We benchmarked against NCCN 2021 because ChatGPT was trained on data up to September 2021. Five scoring criteria were developed to assess guideline concordance (Table). The output did not have to recommend all possible regimens to be considered concordant; instead, the recommended treatment approach needed to be an NCCN option. Four board-certified oncologists scored output. Prompts were scored by 3 oncologists and majority rule was taken as the final score. In cases of complete disagreement, the oncologist who had not previously seen the output adjudicated.
All prompts, ChatGPT output, scores, and scoring guidelines are available at https://github.com/AIM-Harvard/ChatGPT_NCCN.
RESULTS
All 3 annotators agreed on 322/520 (61.9%) scores. The Table shows agreement between prompt templates and the distribution of scores across cancer type and extent of disease. The 4 prompts yielded the same scores for all criteria for 9/26 (34.6%) diagnosis descriptions. ChatGPT provided at least one recommendation for 102/104 (98%) prompts. All outputs with a recommendation included at least one NCCN-concordant treatment, but 35/102 (34.3%) of these outputs also recommended one or more non-concordant treatments.
Modalities were hallucinated (i.e., did not appear as part of any recommended treatment) in 13/104 (12.5%) outputs. These were primarily recommendations for localized treatment for advanced disease, and for targeted therapy or immunotherapy.
DISCUSSION
One-third of ChatGPT treatment recommendations were at least partially non-concordant with NCCN guidelines, and recommendations varied based on how the question was posed. The disagreement among annotators’ scores highlights the ambiguities and challenges of interpreting generative LLM output—another source of treatment confusion. More work is needed before these methods can be considered for medical question-answering, where both reliability and robustness are critical.
LLMs have been found to achieve a passing grade on the USMLE licensing exam,4 encode clinical knowledge5, and provide diagnoses better than laypeople.6 However, ChatGPT did not perform well at providing cancer treatment recommendations. Concerningly, ChatGPT was most likely to provide incorrect recommendations amongst correct recommendations, an insidious error mode difficult even for experts to detect.

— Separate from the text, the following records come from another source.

/-- R186, R187: a failed self-check leads to DEFECT, and STARTED says so. -/
theorem test_self_check_end :
    let t := after (.selfCheckEnd false) (after (.supplyGood 9) State.reset)
    t.part.state = .defect ∧ t.events.queue = [⟨.started, 0, 0, 0, 0x101, false⟩] := by decide +kernel

/-- R186: strap address 31 leads to PASSIVE, without STARTED. -/
theorem test_self_check_end_passive :
    let t := after (.selfCheckEnd true) (after (.supplyGood 31) State.reset)
    t.part.state = .passive ∧ t.events.queue = [] := by decide +kernel

/-! ### Witnesses: for each statement with hypotheses, states and operands that meet them, clause by clause -/

/-- A command addressed to the tap of a part that can begin it is admitted. -/
theorem admitted_of (k : CommandCode) (args : List Byte) (s : State) (begins : beginning (commanded k args s) =
      some ⟨7, commandOctet k, args, none⟩) (length : lengthOk k args = true)
    (state : (commanded k args s).part.state ≠ .defect ∨ k = .statusRead) (ranges : agentRangeFailure k args = none) :
    Admitted k ⟨7, commandOctet k, args, none⟩ (commanded k args s) :=
  ⟨begins, rfl, rfl, length, state, ranges⟩

/-- A part with one queued broadcast. -/
def broadcast (k : CommandCode) (fate : CopyFate) (s : State) : State :=
  { s with agent := { s.agent with queue := [⟨7, commandOctet k, [], some (0, fate)⟩] } }

theorem witness_StepRunsTheFrontCommand :
    ({ idle with pending := [.supplyFail, .linkUp .head] } : State).pending = .supplyFail :: [.linkUp .head] := rfl

theorem witness_CommandsAnswerAndAMillisecondPasses :
    (State.reset.pending = [] ∧ State.reset.part.state = .bypass) ∧
    (idle.pending = [] ∧ idle.part.state ≠ .bypass ∧ idle.plan.pass = .stopped ∧ idle.agent.resetPending = none) ∧
    (metering.pending = [] ∧ metering.part.state ≠ .bypass ∧ metering.plan.pass = .waiting 100) ∧
    ({ idle.agent with resetPending := some ⟨10, none⟩ } : Agent).resetPending = some ⟨10, none⟩ := by decide +kernel

/-- The idle part with its Head port in BREAK for 40 ms. -/
def broken : State :=
  { idle with links := { idle.links with head := { Port.reset .break_ with state := .break_ }, breakTimer := some 40 } }

theorem witness_ResetsLeaveTheFullResetValues :
    (broken.links.head.state = .break_ ∧ broken.links.breakTimer = some 40 ∧
      ({ broken.links with breakTimer := some 39 } : Links).breakTimer = some 39 ∧ idle.links.breakTimer = none) ∧
    (({ idle with agent := { idle.agent with resetPending := some ⟨0, none⟩ } } : State).agent.resetPending =
      some ⟨0, none⟩ ∧
      ({ idle with agent := { idle.agent with resetPending := some ⟨1, some 2⟩ } } : State).agent.resetPending =
      some ⟨1, some 2⟩) := by
  decide +kernel

theorem witness_BypassEndsAndThePartStarts :
    (State.reset.part.state = .bypass ∧ State.reset.part.cause = .power) ∧
    ((State.afterReset .break_ .signal .break_ []).part.state = .bypass ∧
      (State.afterReset .break_ .signal .break_ []).part.cause = .break_) ∧
    (bypassed.part.state = .bypass ∧ bypassed.part.cause = .command ∧ bypassed.part.bypassTimer = some 0 ∧
      (State.afterReset .command .signal .signal []).part.bypassTimer ≠ some 0) ∧
    (idle.part.state ≠ .bypass ∧ (State.afterReset .command .signal .signal []).part.cause ≠ .power ∧
      State.reset.part.cause ≠ .break_ ∧ State.reset.part.cause ≠ .command) ∧
    (∀ tap ∈ ([0, 1, 30, 31] : List (BitVec 5)), (after (.supplyGood tap) State.reset).part.state = .starting ∧
      (after (.supplyGood tap) State.reset).part.tap = tap ∧
      (after (.supplyGood tap) State.reset).events = ⟨[], 0, 0x0007FFFF, 0⟩) := by decide +kernel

Although this study evaluates a single model at a snapshot in time, it provides insight into areas of concern and future research needs. ChatGPT does not purport to be a medical device, and need not be held to such standards. However, patients and their families will likely use such technologies in their self-education, and this will impact shared decision-making and the patient-clinician relationship.2 Developers should have some responsibility to distribute technologies that do not cause harm, and patients and clinicians need to be aware of the limitations of these technologies.
Data Availability
All data produced are available online at https://github.com/AIM-Harvard/ChatGPT_NCCN
Disclosures
DSB: Associate Editor of Radiation Oncology, HemOnc.org (no financial compensation, unrelated to this work); Funding from American Association for Cancer Research (unrelated to this work).
Funding
The authors thank the Woods Foundation for their generous support of this work.